### Exercise objective
Look through the entries that follow and return each line that has the string "Machine".

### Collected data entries
+++

-- ==== Sys2Proof/Machine/LineageCmds.lean ====
section
/-! DEFINITION. The lineage instructions, and what the lineage engine does with them: forks, flattening, rebasing, packing,
deletion, node switches and splices (R157 to R170, R282, R377, R378, R443). -/

namespace Sys2Proof.Machine

open Sys2Proof

/-! Handles and states. -/

/-- The node that a register's handle names; bits above 32 make it invalid (R148). -/
def AddrSpace.named (sp : AddrSpace) (v : Word64) : Option Nat :=
  if v.toNat / 2 ^ 32 ≠ 0 then none else sp.valid (v.truncate 32)

/-- The first check of R159: a handle that must name a node. -/
def lineageHandle (sp : AddrSpace) (v : Word64) : Except Stop Nat :=
  match sp.named v with
  | some i => .ok i
  | none => .error (.trap causeLinHandle v)

/-- The second check of R159: a node that may not be FROZEN. -/
def notFrozen (n : Node) (v : Word64) : Except Stop Unit :=
  if n.state = .frozen then .error (.trap causeLinSealed v) else .ok ()

/-- Whether a command works on its node asynchronously. -/
def isAsync : Instr → Bool
  | .lflat .. | .lrebase .. | .lpack .. | .lforkAf .. => true
  | _ => false

/-- Whether a node is BUSY: a lineage command, a splice into it or an MCORR of it is under way (R160, R208). -/
def State.nodeBusy (s : State) (asid i : Nat) : Bool :=
  let sp := s.space asid
  sp.splices.any (fun x => x.started && decide (x.child = i)) ||
  s.sys.lin.any (fun l => l.asid = asid && l.node = i && isAsync l.ins && !l.prog.over) ||
  s.cores.any (fun e => e.2.mx.any (fun m => decide (m.asid = asid) && (match m.ins with
    | .mcorr _ => sp.valid (BitVec.ofNat 32 (leNat (m.img.take 4))) = some i
    | _ => false)))

/-- The statuses of LSTAT (R160). -/
def lsOk : Nat := 0
def lsDepth : Nat := 1
def lsNoSpace : Nat := 2
def lsBusy : Nat := 3

/-- Writes LSTAT.STATUS. -/
def State.setLstat (s : State) (n : Nat) : State := s.modMe (fun x => { x with lstat := BitVec.ofNat 2 n })

/-- Writes a status to LSTAT and to d. -/
def State.giveStatus (s : State) (d : Reg) (n : Nat) : State := (s.setLstat n).give d (w64 n)

/-! The engine's place (R443). -/

/-- The registers that a command of the lineage engine names in A, B and C. -/
def linRegs : Instr → Nat × Nat × Nat
  | .lforkAf _ a c _ => (a.val, 0, c.val)
  | .lflat _ a _ _ _ | .lpack _ a _ _ _ | .ldel _ a _ => (a.val, 0, 0)
  | .lrebase _ a b _ _ _ => (a.val, b.val, 0)
  | _ => (0, 0, 0)

/-- A command of the lineage engine as it issues. -/
def State.linCmd (s : State) (i : Instr) (node base : Nat) : LinCmd :=
  let (a, b, c) := linRegs i
  { id := s.home.nextId, core := s.curCore, ctx := s.curCtx, pc := s.me.pc, seq := s.me.seq, ins := i, node := node
    va := s.me.sv a, vb := s.me.sv b, vc := s.me.sv c
    base := base, bind := s.home.bindGuard (gdOf i), colour := s.home.colour, asid := s.asidOf s.curCore }

/-- Puts a command into the lineage engine, which holds 8 of a core. -/
def State.enqueueLin (s : State) (l : LinCmd) : State :=
  ((s.modSys (fun y => { y with lin := y.lin ++ [l] })).modHome (fun x => { x with nextId := x.nextId + 1 })).modMe
    (fun x => x.issued l.ins l.id)

/-- A command waits at issue while the lineage engine holds 8 of its core's. -/
def lineageRoom (s : State) : Except Stop Unit :=
  if 8 ≤ (s.sys.lin.filter (fun l => l.core = s.curCore)).length then .error (.wait s (some (12, 2))) else .ok ()

/-! LFORK (R161 to R163). -/

/-- A node record (R161). -/
structure NodeRec where
  fmt : Nat
  kind : Nat
  dfmt : Nat
  ndim : Nat
  rank : Nat
  u : Word32
  v : Word32
  dims : List Nat

/-- Cuts the 32 bytes of a record into its fields. -/
def nodeRec (bs : List Byte) : NodeRec :=
  let w := leNat bs
  { fmt := bits w 3 0, kind := bits w 5 4, dfmt := bits w 9 6, ndim := bits w 11 10, rank := bits w 19 12
    u := BitVec.ofNat 32 (bits w 63 32), v := BitVec.ofNat 32 (bits w 95 64)
    dims := [bits w 119 96, bits w 143 120, bits w 167 144, bits w 191 168] }

/-- The record that LFORK reads from A, unless C names s0 (R134, R161). -/
def forkRecord (s : State) (c : Reg) : Except Stop (Option NodeRec) :=
  if c.val = 0 then .ok none
  else do
    let e := (s.me.sv c.val).toNat
    localCheck .a e 32 32
    noPoison s.home .a e 32
    .ok (some (nodeRec (s.home.a.read e 32)))

/-- A new root, or LINEAGE_SHAPE (R162). -/
def forkRoot (r : Option NodeRec) : Except Stop Node :=
  match r with
  | none => .error (.trap causeLinShape 0)
  | some r =>
    let ds := r.dims.take (r.ndim + 1)
    match ElemType.ofCode r.fmt with
    | none => .error (.trap causeLinShape 0)
    | some ty =>
      let n : Node := { state := .live, fmt := ty, dfmt := ty, dims := ds }
      if r.kind ≠ 0 ∨ ds.any (· = 0) ∨ (r.dims.drop (r.ndim + 1)).any (· ≠ 0) ∨ 2 ^ 40 < n.size
      then .error (.trap causeLinShape 0) else .ok n

/-- Whether an ADD node may have a delta type (R153). -/
def addOk (fmt dfmt : ElemType) : Bool :=
  let fl : ElemType → Bool := fun t => match t with | .fp32 | .bf16 | .fp16 => true | _ => false
  let it : ElemType → Bool := fun t => match t with | .int32 | .int16 | .int8 => true | _ => false
  ((fl fmt && fl dfmt) || ((it fmt || decide (fmt = .uint8)) && it dfmt)) && decide (dfmt.bits ≤ fmt.bits)

/-- Whether a LOWRANK node and its factors may have an element type (R153, R162). -/
def lowrankFmt (t : ElemType) : Bool := match t with | .fp32 | .bf16 | .fp16 => true | _ => false

/-- A factor of a LOWRANK child: a valid LIVE or SEALED node of an element type that R162 allows. -/
def factorCheck (sp : AddrSpace) (h : Word32) : Except Stop Nat :=
  match sp.valid h with
  | some i =>
    if (sp.node i).state = .frozen ∨ lowrankFmt (sp.node i).fmt = false then .error (.trap causeLinKind (h.zeroExtend 64)) else .ok i
  | none => .error (.trap causeLinKind (h.zeroExtend 64))

/-- Its shape (R153, R162). -/
def factorShape (n : Node) (h : Word32) (rows cols : Nat) : Except Stop Unit :=
  if n.dims = [rows, cols] then .ok () else .error (.trap causeLinShape (h.zeroExtend 64))

/-- A new child of node p, named by a register's value, or the trap (R162). -/
def forkChild (sp : AddrSpace) (p : Nat) (a : Word64) (r : Option NodeRec) : Except Stop Node :=
  let n := sp.node p
  let child : Node := { parent := a.truncate 32, depth := n.depth + 1, klev := n.klev, state := .live, kind := .xor
                        fmt := n.fmt, dfmt := n.fmt, dims := n.dims, dflt := .inherit }
  match r with
  | none => .ok child
  | some r =>
    match r.kind with
    | 1 => .ok child
    | 2 =>
      (match ElemType.ofCode r.dfmt with
        | some d => if addOk n.fmt d then .ok { child with kind := .add, dfmt := d } else .error (.trap causeLinKind a)
        | none => .error (.trap causeLinKind a))
    | 3 => do
      if r.rank < 1 ∨ 128 < r.rank ∨ lowrankFmt n.fmt = false then .error (.trap causeLinKind a)
      let u ← factorCheck sp r.u
      let v ← factorCheck sp r.v
      factorShape (sp.node u) r.u n.rows r.rank
      factorShape (sp.node v) r.v r.rank n.cols
      .ok { child with kind := .lowrank, rank := r.rank, u := r.u, v := r.v }
    | _ => .error (.trap causeLinKind a)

+++

### Problem solution
-- ==== Sys2Proof/Machine/LineageCmds.lean ====
namespace Sys2Proof.Machine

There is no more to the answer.